Good tyres is a must
good clothing
water , dont forget to drink water .
here is sweden where its winter year round ( hahahaha ) i have a layer system .skullcap .long sleeved coomax layer 1 , layer 2 and a shell = layer 3 , water proff wind proff .and most of all hestra winter mitts .

Newspaperguy 10-15-08 03:49 PM

Winter where I live means temperatures below freezing and snow on the ground for a few months, which means dressing for the weather becomes vitally important. If you're getting sub-freezing temperatures, you need to protect your head, hands and feet as they get cold first. Get a toque (knitted hat) to wear under your helmet. I'd also suggest using a different helmet for winter, something a little bigger to accommodate a toque.

Closed Office 10-21-08 09:28 PM

The sig site article is about winter bicycling in Calgary for quite a lot of years,
with a bit of entertainment thrown in. I basically don't use anything different
on the bike, and just normal winter clothes. For boots, a pair of Greb Kodiac
(sp?) hiking boots about 10 inches high with winter socks in them. Simple.

bikegeek57 10-29-08 08:28 AM

be willing to experiment. layers layers layers. I am also new to winter riding. Am located in HotLanta. right where it is a cheery 37 degrees and breezy. glad I had my layers on my commute this morning. toasty but began to sweat so one layer too many. will experiment a bit more. lights are your friend.
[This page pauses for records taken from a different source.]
/-! ### The value written, and the other elements -/

@[simp] theorem port_setPort_same (m : Mod) (k : Nat) (x : Port) : port (setPort m k x) k = x := tget_tset_same ..
theorem port_setPort_ne (m : Mod) {k j : Nat} (x : Port) (h : j ≠ k) : port (setPort m k x) j = port m j := tget_tset_ne _ _ _ h
@[simp] theorem lane_setLane_same (m : Mod) (k : Nat) (x : Lane) : lane (setLane m k x) k = x := tget_tset_same ..
theorem lane_setLane_ne (m : Mod) {k j : Nat} (x : Lane) (h : j ≠ k) : lane (setLane m k x) j = lane m j := tget_tset_ne _ _ _ h
@[simp] theorem rxOf_setRx_same (m : Mod) (k : Nat) (x : GelRx) : rxOf (setRx m k x) k = x := tget_tset_same ..
theorem rxOf_setRx_ne (m : Mod) {k j : Nat} (x : GelRx) (h : j ≠ k) : rxOf (setRx m k x) j = rxOf m j := tget_tset_ne _ _ _ h
@[simp] theorem txOf_setTx_same (m : Mod) (k : Nat) (x : GelTx) : txOf (setTx m k x) k = x := tget_tset_same ..
theorem txOf_setTx_ne (m : Mod) {k j : Nat} (x : GelTx) (h : j ≠ k) : txOf (setTx m k x) j = txOf m j := tget_tset_ne _ _ _ h
@[simp] theorem pmOf_setPm_same (m : Mod) (k : Nat) (x : Pm) : pmOf (setPm m k x) k = x := tget_tset_same ..
theorem pmOf_setPm_ne (m : Mod) {k j : Nat} (x : Pm) (h : j ≠ k) : pmOf (setPm m k x) j = pmOf m j := tget_tset_ne _ _ _ h
@[simp] theorem sess_setSess_same (m : Mod) (k : Nat) (x : Sess) : sess (setSess m k x) k = x := tget_tset_same ..
theorem sess_setSess_ne (m : Mod) {k j : Nat} (x : Sess) (h : j ≠ k) : sess (setSess m k x) j = sess m j := tget_tset_ne _ _ _ h
@[simp] theorem berth_setBerth_same (m : Mod) (k : Nat) (x : Berth) : berth (setBerth m k x) k = x := tget_tset_same ..
theorem berth_setBerth_ne (m : Mod) {k j : Nat} (x : Berth) (h : j ≠ k) : berth (setBerth m k x) j = berth m j := tget_tset_ne _ _ _ h
@[simp] theorem stow_setStow_same (m : Mod) (k : Nat) (x : Stow) : stow (setStow m k x) k = x := tget_tset_same ..
theorem stow_setStow_ne (m : Mod) {k j : Nat} (x : Stow) (h : j ≠ k) : stow (setStow m k x) j = stow m j := tget_tset_ne _ _ _ h
@[simp] theorem source_setSource_same (m : Mod) (k : Nat) (x : Source) : source (setSource m k x) k = x := tget_tset_same ..
theorem source_setSource_ne (m : Mod) {k j : Nat} (x : Source) (h : j ≠ k) : source (setSource m k x) j = source m j := tget_tset_ne _ _ _ h
@[simp] theorem kek_setKek_same (m : Mod) (k : Nat) (x : Kek) : kek (setKek m k x) k = x := tget_tset_same ..
theorem kek_setKek_ne (m : Mod) {k j : Nat} (x : Kek) (h : j ≠ k) : kek (setKek m k x) j = kek m j := tget_tset_ne _ _ _ h
@[simp] theorem assoc_setAssoc_same (m : Mod) (k : Nat) (x : Assoc) : assoc (setAssoc m k x) k = x := tget_tset_same ..
theorem assoc_setAssoc_ne (m : Mod) {k j : Nat} (x : Assoc) (h : j ≠ k) : assoc (setAssoc m k x) j = assoc m j := tget_tset_ne _ _ _ h
@[simp] theorem bank_setBank_same (m : Mod) (k : Nat) (x : Bank) : bank (setBank m k x) k = x := tget_tset_same ..
theorem bank_setBank_ne (m : Mod) {k j : Nat} (x : Bank) (h : j ≠ k) : bank (setBank m k x) j = bank m j := tget_tset_ne _ _ _ h
@[simp] theorem entropyOf_setEntropy_same (m : Mod) (k : Nat) (x : Entropy) : entropyOf (setEntropy m k x) k = x := tget_tset_same ..
theorem entropyOf_setEntropy_ne (m : Mod) {k j : Nat} (x : Entropy) (h : j ≠ k) : entropyOf (setEntropy m k x) j = entropyOf m j := tget_tset_ne _ _ _ h
@[simp] theorem clsOf_setCls_same (m : Mod) (k : Nat) (x : Cls) : clsOf (setCls m k x) k = x := tget_tset_same ..
theorem clsOf_setCls_ne (m : Mod) {k j : Nat} (x : Cls) (h : j ≠ k) : clsOf (setCls m k x) j = clsOf m j := tget_tset_ne _ _ _ h
@[simp] theorem queue_setQueue_same (m : Mod) (k : Nat) (x : Queue) : queue (setQueue m k x) k = x := tget_tset_same ..
theorem queue_setQueue_ne (m : Mod) {k j : Nat} (x : Queue) (h : j ≠ k) : queue (setQueue m k x) j = queue m j := tget_tset_ne _ _ _ h
@[simp] theorem node_setNode_same (m : Mod) (k : Nat) (x : Node) : node (setNode m k x) k = x := tget_tset_same ..
theorem node_setNode_ne (m : Mod) {k j : Nat} (x : Node) (h : j ≠ k) : node (setNode m k x) j = node m j := tget_tset_ne _ _ _ h
@[simp] theorem arb_setArb_same (m : Mod) (k : Nat) (x : Arb) : arb (setArb m k x) k = x := tget_tset_same ..
theorem arb_setArb_ne (m : Mod) {k j : Nat} (x : Arb) (h : j ≠ k) : arb (setArb m k x) j = arb m j := tget_tset_ne _ _ _ h
@[simp] theorem gate_setGate_same (m : Mod) (k : Nat) (x : Gate) : gate (setGate m k x) k = x := tget_tset_same ..
theorem gate_setGate_ne (m : Mod) {k j : Nat} (x : Gate) (h : j ≠ k) : gate (setGate m k x) j = gate m j := tget_tset_ne _ _ _ h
bikegeek57 10-29-08 08:32 AM

forgot to mention department: gloves. my thumbs usually get cold first so I make sure to use good full fingered gloves or mittens depending on how cold it is. booties. my feet are the second thing that gets cold. so I invested in booties to cover my shoes. wow what a difference. no cold feet today. am thinking this is gonna be the year I ride all winter through. nice thing about winter... not having to share the bike racks!